Our Savannah Experience


Day 4 of our Retirement trip: We stayed at the lovely Dresser Palmer Bed and Breakfast in Savannah – built in 1876!  The ceilings in our room were 16 ft and there was a transom over the door to the bathroom.   After a delicious deep dish French Toast Breakfast, we took an “on-off”  Trolley Tour to get the flavor of Savannah. Savannah was designed in Wards, each having a Square (lovely park surrounded by community buildings, church and historical homes) of which Savannah has 22 all laid out in a grid. This keeps the traffic pace calm and slow, and makes it very welcoming and appealing. We mostly stayed “on” enjoying the slow, southern banter of the tour guide, the sights of the city and the lovely weather ( in the high 70’s in October – and warm sunshine). We did get “off” to sample Pralines and fudge at the City Market, and have lunch in an outdoor restaurant.20121014-171618.jpg

We took in the Cathedral of St John the Baptist, looming up near Lafayette Square. The interior was very colorful and beautiful. Like many buildings, it had been renovated in the early 20th century after a fire. It was especially beautiful at night.20121014-171445.jpg

 We  took in the Southern custom of Porch Sitting and relaxing in the afternoon on the rattan rockers on the porch of the Dresser Palmer house. This house was built in 1876! It has 16 foot ceilings, 3 inch thick doors, transom windows inside and many other Victorian amenities. It was fun to meet other traveling Boomers every late afternoon as we enjoyed the customary glass of wine and appetizers while rocking away on the porch.
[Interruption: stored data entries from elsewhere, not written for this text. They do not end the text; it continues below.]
-- ==== Sys2Proof/Tests/Slice0.lean ====
section
/-! SUPPORT. Tests of the model's own, their expected results from `95_test_vectors.md` and the examples of the rules, and
for each obligation with hypotheses a witness that meets them. -/

namespace Sys2Proof.Tests

open Sys2Proof Sys2Proof.Machine

/-- The parameters of the vectors, with CNT_BITS = 24 and the frequency of program P2. -/
def cfg24 : Params where
  timerBase := 0x40000000
  cntBits := 24
  calibValue := 0xC0FFEE00
  ticksAddr := some 0x20000000
  handlerWired := true
  fCoreHz := 4000
  variant := .polling

/-- The same with CNT_BITS = 32, the handler not registered, and the interrupt variant. -/
def cfg32 : Params where
  timerBase := 0x40000000
  cntBits := 32
  calibValue := 0xC0FFEE00
  ticksAddr := some 0x20000000
  handlerWired := false
  fCoreHz := 4000
  variant := .interrupt

/-- A state in the notation of the vectors; GIE is 1 (their convention) and the tick period 1. -/
def st (cfg : Params) (en ti cs cf : Bool) (rel cur ticks : Word) (irq : Bool) : State where
  cfg := cfg
  enable := en
  tickint := ti
  clksource := cs
  countflag := cf
  reload := rel
  current := cur
  ticks := ticks
  irqPending := irq
  gie := true
  rdata := 0
  hasWrapped := false
  period := 1
  owned := false
  foreground := []
  inputs := []
  draws := 2

/-- `st` with CNT_BITS = 24. -/
def s24 : Bool → Bool → Bool → Bool → Word → Word → Word → Bool → State := st cfg24

/-- A field of the state an operation answers with. -/
def field {α : Type} (f : State → α) (i : Instr) (s : State) : Option α :=
  match exec i s with
  | .next t => some (f t)
  | _ => none

/-- A field of the state `k` steps answer with. -/
def fieldOf {α : Type} (f : State → α) (k : Nat) (s : State) : Option α :=
  match runSteps k s with
  | .next t => some (f t)
  | _ => none

/-- The block's four bits: enable, tickint, clksource, countflag. -/
def bits4 (s : State) : Bool × Bool × Bool × Bool := (s.enable, s.tickint, s.clksource, s.countflag)

/-- A state for the witnesses: running on the core clock with TICKINT, about to wrap. -/
def atWrap : State := s24 true true true false 9 0 7 false
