-- ==== Sys2Proof/Certificates/Slice0/Obligations.lean ====
section
/-! DEFINITION. The statements for the provers. -/

open Sys2Proof Sys2Proof.Machine

/-! ## Encodings -/

/-- Decoding the encoding of a well-formed instruction gives it back, for every instruction and every operand
(30_encoding.md sections 2 and 3). -/
def Obligations.DecodeOfEncodeIsTheInstruction : Prop :=
  ∀ (c : Codec) (i : Instr), i.wellFormed c = true → decode (encode c i) = .ok i

/-- Each legal word and each control byte has one meaning: encoding what was decoded gives the word back
(30_encoding.md sections 2 and 3). -/
def Obligations.EncodeOfDecodeIsTheWord : Prop :=
  (∀ (c : Codec) (w : CmdWord) (i : Instr), decodeCmd w = .ok i → encode c i = .cmd w ∧ i.wellFormed c = true) ∧
  (∀ (c : Codec) (b : Byte), encode c (decodeCtrl c b) = .ctrl c b ∧ (decodeCtrl c b).wellFormed c = true)

/-- A few words written out from the spec decode to what they stand for (R108, R98, R97, U5). -/
def Obligations.SampleWordsDecode : Prop :=
  decodeCmd 0x00000001#32 = .ok (.pack .c32) ∧ decodeCmd 0x00000012#32 = .ok (.unpack .c64) ∧
  decodeCmd 0x00000034#32 = .ok (.encblk .c64 true) ∧ decodeCmd 0x00000018#32 = .ok (.bound .c64) ∧
  decodeCmd 0x00000009#32 = .ok (.reservedOp9 0) ∧ decodeCmd 0x00000021#32 = .error .pextNotEncblk ∧
  decodeCmd 0x80000004#32 = .error .reservedBits ∧
  decodeCtrl .c32 0xF0#8 = .unpack0 0xF#4 ∧ decodeCtrl .c32 0x71#8 = .unpack1 0x7#4 ∧
  decodeCtrl .c32 0x0E#8 = .unpack32 0x0#4 ∧ decodeCtrl .c64 0x0F#8 = .unpack64 0x0#4 ∧
  decodeCtrl .c32 0x0F#8 = .ctrlInvalid 0x0#4

/-- The constant tables (R34, R35, R36): `CTRLP` and `CTRLW` invert `PSET` and `WSET`, only codec-32's nibble `0xF` is
invalid, and a group's bytes hold its elements' bits. -/
def Obligations.ControlByteTablesAgree : Prop :=
  (∀ pidx : BitVec 4, ctrlP (partitionLength pidx) = pidx) ∧
  (∀ l ∈ pset, partitionLength (ctrlP l) = l) ∧
  (∀ c : Codec, ∀ w ∈ wset c, nibbleWidth c (ctrlW c w) = some w) ∧
  (∀ widx : BitVec 4, nibbleWidth .c32 widx = none ↔ widx = 0xF#4) ∧
  (∀ widx : BitVec 4, nibbleWidth .c64 widx ≠ none) ∧
  (∀ w ∈ wset .c64, (group w).1 * 8 = (group w).2 * w)

/-! ## Commands that are refused by the engine -/

/-- An illegal command word written to `CMD` (R265): the command starts, completes with `E_ILLCMD` and changes nothing else
(the hidden cursors and working state are those START loads, 45_control.md R268). -/
def Obligations.IllegalWordReportsOnly : Prop :=
  ∀ (s : State) (v : BitVec 64), s.phase = .idle → s.host = [.writeReg 0 v] → ¬ legalWord (v.setWidth 32) →
    ∃ t, Host.Core.run Sys2Proof.core 2 s = .next t ∧ t =
      { s with
        phase := .idle, cmd := v.setWidth 32, done := true, err := .illcmd, result := 0, host := []
        latch :=
          { cmd := v.setWidth 32, eptr := s.eptr, elim := s.elim, bptr := s.bptr, blim := s.blim, n := s.n, w := s.w,
            pcnt := s.pcnt }
        cur := t.cur, work := t.work }

/-- Each reserved operation code reports `E_ILLCMD` and changes nothing else, whatever the other 28 bits (R93, R265). -/
def Obligations.ReservedCodesReportOnly : Prop :=
  ∀ (r : BitVec 28) (s : State),
    ∀ i ∈ [Instr.reservedOp0 r, .reservedOp9 r, .reservedOpA r, .reservedOpB r, .reservedOpC r, .reservedOpD r,
      .reservedOpE r, .reservedOpF r],
      exec i s = .next (errorReport .illcmd s)

/-! ## Steps, host and reset -/

/-- A step in which no host move is pending, or the host waits, runs the instruction that the fetched word or control
byte decodes to (20_memory.md R77, 43_block.md R219); a word that decodes to none only reports `E_ILLCMD`; an idle engine
leaves the state as it is (70_reset_and_hazards.md R321). The turns of host and engine, and that an idle step answers the
same state, are the model's choice (log entries 5, 6, 21). -/
def Obligations.StepRunsTheDecodedInstruction : Prop :=
  (∀ (s : State) (i : Instr), s.host = [] → s.phase = .command → decodeCmd s.latch.cmd = .ok i → step s = exec i s) ∧
  (∀ s : State, s.host = [] → s.phase = .control → s.cur.idx < s.cur.parts →
    step s = exec (decodeCtrl s.cur.codec (readCell s.b (s.cur.blk + 8 + s.cur.idx))) s) ∧
  (∀ (s : State) (e : DecodeError), s.host = [] → s.phase = .command → decodeCmd s.latch.cmd = .error e →
    step s = .next (errorReport .illcmd s)) ∧
  (∀ s : State, s.host = [] → s.phase = .idle → step s = .next s) ∧
  (∀ (s : State) (rest : List HostMove), s.host = .wait :: rest →
    step s = engineStep { s with host := rest } ∧ (s.phase = .idle → step s = .next { s with host := rest }))

/-- START (R260): a write of `CMD` in phase IDLE stores the low 32 bits, latches the operands, sets `BUSY` and clears
`DONE` and `ERR`, and changes nothing else a host can see; in phase BUSY it is ignored. The hidden state is reloaded: what an
earlier command left in latches, cursors and working state makes no difference (45_control.md R268). -/
def Obligations.StartLatchesTheOperands : Prop :=
  ∀ (s : State) (v : BitVec 64) (rest : List HostMove), s.host = .writeReg 0 v :: rest →
    (s.phase = .idle →
      (∃ t, step s = .next t ∧ t =
        { s with
          phase := .command, cmd := v.setWidth 32, done := false, err := .ok, host := rest
          latch :=
            { cmd := v.setWidth 32, eptr := s.eptr, elim := s.elim, bptr := s.bptr, blim := s.blim, n := s.n, w := s.w,
              pcnt := s.pcnt }
          cur := t.cur, work := t.work }) ∧
      ∀ (l : Latch) (k : Cursor) (h : Work), step { s with latch := l, cur := k, work := h } = step s) ∧
    (s.phase ≠ .idle → step s = .next { s with host := rest })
We finished off the evening with a yummy meal at the Pirate’s House on Broad Street. This building was built when Oglethorpe came over from England in1733. It started as a gardener’s house for the public lands to get a cash crop: mulberry bushes for silk, grapes for wine, neither of which worked out, until they planted peaches. It actually failed, but evolved into a place for sailors to hang out, and eventually, the pirates!
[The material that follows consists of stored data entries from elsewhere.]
/-- A partition's fields are decided; its speculative cells lie behind the next element cursor (R151, R153). -/
theorem unpackPartition_follows (decided : SameDecided s e) (phase : s.phase = .control) (f w : Nat) (p : BitVec 4)
    (answered : unpackPartition w p s = .next t) :
    Failed t ∨ ∃ t', unpackPartition w p (withDraws s e f) = .next t' ∧ Follows t t' := by
  unfold unpackPartition at answered ⊢
  by_cases ok : ctrlError w p s = .ok
  · rw [if_pos ok] at answered
    rw [if_pos (show ctrlError w p (withDraws s e f) = .ok from ok)]
    obtain rfl := Host.Outcome.next.inj answered
    refine .inr ⟨_, rfl, _, f + 1, rfl, fun x undecided => readCell_writeCells_append ?_ (fun outside => ?_) ?_⟩
    · rw [length_freeElems, length_freeElems]
    · rw [length_unpackBits] at outside
      exact decided x fun ⟨_, first, last⟩ =>
        undecided ⟨phase, Nat.le_of_not_lt fun before => outside ⟨first, before⟩, last⟩
    · rw [length_unpackBits, length_freeElems]
      have clipped : specEnd w (partitionLength p) s.cur.elem s.cur.dlimit ≤ s.cur.dlimit := Nat.min_le_right _ _
      rintro ⟨first : s.cur.elem + partitionLength p ≤ x, last⟩
      have below : x < s.cur.elem + partitionLength p +
        (specEnd w (partitionLength p) s.cur.elem s.cur.dlimit - (s.cur.elem + partitionLength p)) := last
      exact undecided ⟨phase, first, show x < s.cur.dlimit by omega⟩
  · rw [if_neg ok] at answered
    obtain rfl := Host.Outcome.next.inj answered
    exact .inl (failed_raise _ ok s)

/-- R97: the one control byte without an unpacker. -/
theorem eq_ctrlInvalid {i : Instr} (ctrl : isCtrl i = true) (no_unpacker : unpackerOf i = none) :
    ∃ p, i = .ctrlInvalid p := by
  cases i <;> cases ctrl <;> cases no_unpacker
  exact ⟨_, rfl⟩

theorem exec_ctrl_follows {i : Instr} (ctrl : isCtrl i = true) (decided : SameDecided s e) (phase : s.phase = .control) (f : Nat)
    (answered : exec i s = .next t) : Failed t ∨ ∃ t', exec i (withDraws s e f) = .next t' ∧ Follows t t' := by
  cases unpacker : unpackerOf i with
  | some x =>
    obtain ⟨w, p⟩ := x
    rw [exec_of_unpackerOf unpacker] at answered ⊢
    exact unpackPartition_follows decided phase f w p answered
  | none =>
    obtain ⟨p, rfl⟩ := eq_ctrlInvalid ctrl unpacker
    obtain rfl := Host.Outcome.next.inj answered
    exact .inl (failed_raise _ (by decide) s)

/-- DECBLK and DECFRM, the commands whose runs are compared. -/
def IsDecoder (v : CmdWord) : Prop := ∃ c, decodeCmd v = .ok (.decblk c) ∨ decodeCmd v = .ok (.decfrm c)

theorem exec_decblk_follows (c : Codec) (same : ∀ x, readCell e x = readCell s.e x) (f : Nat)
    (answered : exec (.decblk c) s = .next t) :
    Failed t ∨ ∃ t', exec (.decblk c) (withDraws s e f) = .next t' ∧ Follows t t' := by
  by_cases ok : decblkError s = .ok
  · rw [exec_decblk_of_ok ok] at answered
    rw [exec_decblk_of_ok (s := withDraws s e f) ok]
    obtain rfl := Host.Outcome.next.inj answered
    exact (beginBlock_follows same f _ _ _ _).imp_right fun follows => ⟨_, rfl, follows⟩
  · rw [exec_decblk_of_error rfl ok] at answered
    obtain rfl := Host.Outcome.next.inj answered
    exact .inl (failed_raise _ ok s)

theorem exec_decfrm_follows (c : Codec) (same : ∀ x, readCell e x = readCell s.e x) (f : Nat)
    (answered : exec (.decfrm c) s = .next t) :
    Failed t ∨ ∃ t', exec (.decfrm c) (withDraws s e f) = .next t' ∧ Follows t t' := by
  by_cases ok : decfrmError c s = .ok
  · rw [exec_decfrm_of_ok ok] at answered
    rw [exec_decfrm_of_ok (s := withDraws s e f) ok]
    obtain rfl := Host.Outcome.next.inj answered
    exact (beginBlock_follows same f _ _ _ _).imp_right fun follows => ⟨_, rfl, follows⟩
  · rw [exec_decfrm_of_error rfl ok] at answered
    obtain rfl := Host.Outcome.next.inj answered
    exact .inl (failed_raise _ ok s)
We had the best biscuits I have EVER had! The flakiest, the butteriest! I ordered the traditional shrimp and grits, and Jim ordered their famous Pecan Fried Chicken! ARGhhhhh!! We finished off the evening listening to a blues band at the City Market.

Day 5 of our Retirement Trip: Friday, after a ham and cheese egg dish for breakfast, with rosemary redskins, we ventured to the Victorian Cemetery called Bonaventure Cemetery, as mentioned in Midnight in the Garden of Good and Evil, which I am reading on this trip. ( I like to read novels that take place in the culture or geography of where I am touring). 20121014-171548.jpgCemetery scouting was a favorite past time of my mom’s. I am learning to enjoy it too, especially this one that has many sculptures of angels, uniquely shaped tomb stones, and lots of old ironwork. We liked to see how long ago people were born and died. The earliest I found was an 1805 birth. We also found a poor family who lost 3 babies in a short period of time…..the last two were named the same name. I can only imagine they wanted a son to carry on the family name.


Our car next took us to the Tybee Island Lighthouse, in use since 1747. I only went up 50 steps, but got a great view. Homes on Tybee Island are generally built on the second floor, the first floor reserved for storing vehicles, shower stalls, to wash off the beach sand before entering the house, servants quarters, and also to not flood out the house when storms, hurricanes and surges come up.


The beach was flat like Daytona’s beach, not populated and very beautiful. After relaxing on the beach, lunch at the North Beach Grill complete with old hippie 60’s tunes, and a drive into tow to see the pier, we headed back to our “home” to get ready for the Savannah River Queen Dinner Cruise.

Dining and Dancing on the Savannah River Queen  was a wonderful way to finish our time in Savannah. Y’all come back now!